/-- The packet that waits for a response got none that matches. -/
def State.lnMissed (s : State) (n : Nat) : State :=
  match (s.ln n).await with
  | none => s
  | some id =>
    let t := (s.lnMod n (fun l => { l with await := none })).bump (Reg.PORT_LN_TX_NOACK_CNT n)
    match (s.ln n).job id with
    | none => t
    | some j => t.lnFail n j

/-- Window class of slot k of a round (R115): 3, 2, 1 or 0. -/
def State.lnWindow (s : State) (n k : Nat) : Nat :=
  if k < s.nslot n 3 then 3
  else if k < s.nslot n 3 + s.nslot n 2 then 2
  else if k < s.nslot n 3 + s.nslot n 2 + s.nslot n 1 then 1 else 0

/-- Slots of a round. -/
def State.lnRound (s : State) (n : Nat) : Nat := s.nslot n 3 + s.nslot n 2 + s.nslot n 1 + s.nslot n 0

/-- Would a contended frame of job j and its response slot reach into a scheduled launch (R118)? -/
def State.lnProtected (s : State) (n : Nat) (j : LineJob) : Bool :=
  let len := 12 + 2 * (pktRoute j.prefixBytes j.route).length + (if 1 < j.segs.length then 2 else 0) + (j.segs.getD j.seg []).length
  let (h, q) := s.lnHdr n (s.lnSettings n (pktLink j.prefixBytes j.route) j.attempt) len
  let us := lineUs (nsymOf h q) + s.getF (Reg.PORT_LN_ACK_T n) Fld.PORT_LN_ACK_T_ACK_GAP +
    s.getF (Reg.PORT_LN_ACK_T n) Fld.PORT_LN_ACK_T_ACK_DET + s.getF (Reg.PORT_LN_TX n) Fld.PORT_LN_TX_TXEN_LEAD
  (s.ln n).sched.any (fun x => x.late || fired (s.now + usTicks us) (u32 x.prefixBytes 36))

/-- Does the MAC of a line port work: the port is enabled and not looped back (R181, R187)? -/
def State.lnOn (s : State) (n : Nat) : Bool := decide (s.persona n = 1) && s.portEn n && !s.portLoop n

/-- Does a reception keep the medium busy? After a header that failed, until the frame it describes has ended, if its length can be
trusted (R83). -/
def LineRx.busy (r : LineRx) (now : Nat) : Bool :=
  match r.phase with
  | 0 => false
  | 3 => !r.until'.all (fired now)
  | _ => true

/-- Is the medium idle as far as the port knows? -/
def State.lnIdle (s : State) (n : Nat) : Bool :=
  let l := s.ln n
  l.tx.isNone && !l.reserved && !l.rx.busy s.now && l.resp.isNone

/-- Is the round past its IFS (R115)? -/
def State.lnInRound (s : State) (n : Nat) : Bool :=
  decide (0 < (s.ln n).slot) || (s.ln n).idleAt.all (fun t => fired s.now (t + usTicks (s.getF (Reg.PORT_LN_ACC_T n) Fld.PORT_LN_ACC_T_IFS)))

/-- The medium becomes busy: the round ends. Packets that count down in the present window, but for packet `but`, keep their backoff and
are counted (R116). -/
def State.lnDefer (s : State) (n : Nat) (but : Option Nat) : State :=
  let w := s.lnWindow n (s.ln n).slot
  let cut := (s.ln n).jobs.filter (fun j => decide (pktClass j.prefixBytes = w) && decide (0 < j.b) && decide (some j.id ≠ but))
  (s.lnMod n (fun l => { l with slot := 0, idleAt := some s.now })).when (s.lnInRound n) (fun t =>
    t.bumpN (Reg.PORT_LN_DEFER_CNT n) cut.length)

/-- May the port start a transmission of its own (R59, R488)? -/
def State.lnMay (s : State) (n : Nat) : Bool := s.lnOn n && s.lnIdle n && s.mayTransmit && !s.portDrain n

/-- CONTENTION_SLOT: the next slot of the round comes. A packet whose backoff is 0 in its window starts; otherwise the slot
passes idle and backoffs of its window's class count down (R116). -/
def execContentionSlot (n : Nat) (s : State) : Host.Outcome State Fault Refusal :=
  if s.lnOn n && s.lnIdle n then
    let w := s.lnWindow n (s.ln n).slot
    match (s.ln n).jobs.find? (fun j => decide (j.b = 0) && decide (pktClass j.prefixBytes = w) && !s.lnProtected n j && s.lnMay n) with
    | some j => ok ((s.lnDefer n (some j.id)).lnStart n j)
    | none => ok (s.lnMod n (fun l => { l with
        rx := {}
        slot := if l.slot + 1 < s.lnRound n then l.slot + 1 else 0
        idleAt := none
        jobs := l.jobs.map (fun j => if pktClass j.prefixBytes = w then { j with b := j.b - 1 } else j) }))
  else ok s

/-- TX_EN falls at the end of a transmission of which the lane carried samples xs from word index i on; an align burst owed follows (R103,
R104). -/
def State.lnFall (s : State) (n : Nat) (x : LineTx) (i : Nat) (xs : List Int) : State :=
  let t := ((s.lnEmit n i xs x.lag).txOff n).alignBurst n
  t.lnMod n (fun l => { l with tx := none, slot := 0, deaf := some (s.now, usTicks x.holdoff), idleAt := some s.now })

/-- LINE_TX_END: the last payload symbol is sent and TX_EN falls, TXEN_LAG after it; the medium is reserved for the response asked. The
lane's word index at the first sample was `first` (R78, R102, R104, R117). -/
def execLineTxEnd (n first : Nat) (s : State) : Host.Outcome State Fault Refusal :=
  match (s.ln n).tx with
  | none => ok s
  | some x =>
    let u := (s.lnFall n x first (s.lnWave n x)).lnMod n (fun l => { l with
      reserved := x.ack, await := if x.ack then x.id else none })
    match x.id.bind (s.ln n).job with
    | none => ok u
    | some j => if x.ack then ok u else ok ((u.ltSent n (pktLink j.prefixBytes j.route)).lnSegDone n j 1)

/-- RESPONSE_WINDOW_END: ACK_GAP + ACK_DET passes with no matching response; the medium is free. A preamble detected by then holds it for
its own frame (R117, R119). -/
def execResponseWindowEnd (n : Nat) (s : State) : Host.Outcome State Fault Refusal :=
  if s.persona n = 1 ∧ (s.ln n).rx.phase ≠ 1 ∧ (s.ln n).rx.phase ≠ 2 then
    ok ((s.lnMod n (fun l => { l with reserved := false, slot := 0, idleAt := some s.now })).lnMissed n)
  else ok s

/-- The scheduled packet of lowest T (R118). -/
def State.lnNextSched (s : State) (n : Nat) : Option LineJob :=
  (s.ln n).sched.foldl (fun best j =>
    match best with
    | none => some j
    | some b => if (u32 j.prefixBytes 36 + 2 ^ 32 + 2 ^ 31 - s.now) % 2 ^ 32 < (u32 b.prefixBytes 36 + 2 ^ 32 + 2 ^ 31 - s.now) % 2 ^ 32
      then some j else some b) none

###

» EXERCISE BRIEF:
Within the listing above, the range opens at the line with "jobs := l.jobs.map" and closes at the line with "j.route)).lnSegDone n j 1)". Reproduce exactly the lines of that range, including both ends.

» SOLUTION TO THIS TASK:
        jobs := l.jobs.map (fun j => if pktClass j.prefixBytes = w then { j with b := j.b - 1 } else j) }))
  else ok s

/-- TX_EN falls at the end of a transmission of which the lane carried samples xs from word index i on; an align burst owed follows (R103,
R104). -/
def State.lnFall (s : State) (n : Nat) (x : LineTx) (i : Nat) (xs : List Int) : State :=
  let t := ((s.lnEmit n i xs x.lag).txOff n).alignBurst n
  t.lnMod n (fun l => { l with tx := none, slot := 0, deaf := some (s.now, usTicks x.holdoff), idleAt := some s.now })

/-- LINE_TX_END: the last payload symbol is sent and TX_EN falls, TXEN_LAG after it; the medium is reserved for the response asked. The
lane's word index at the first sample was `first` (R78, R102, R104, R117). -/
def execLineTxEnd (n first : Nat) (s : State) : Host.Outcome State Fault Refusal :=
  match (s.ln n).tx with
  | none => ok s
  | some x =>
    let u := (s.lnFall n x first (s.lnWave n x)).lnMod n (fun l => { l with
      reserved := x.ack, await := if x.ack then x.id else none })
    match x.id.bind (s.ln n).job with
    | none => ok u
    | some j => if x.ack then ok u else ok ((u.ltSent n (pktLink j.prefixBytes j.route)).lnSegDone n j 1)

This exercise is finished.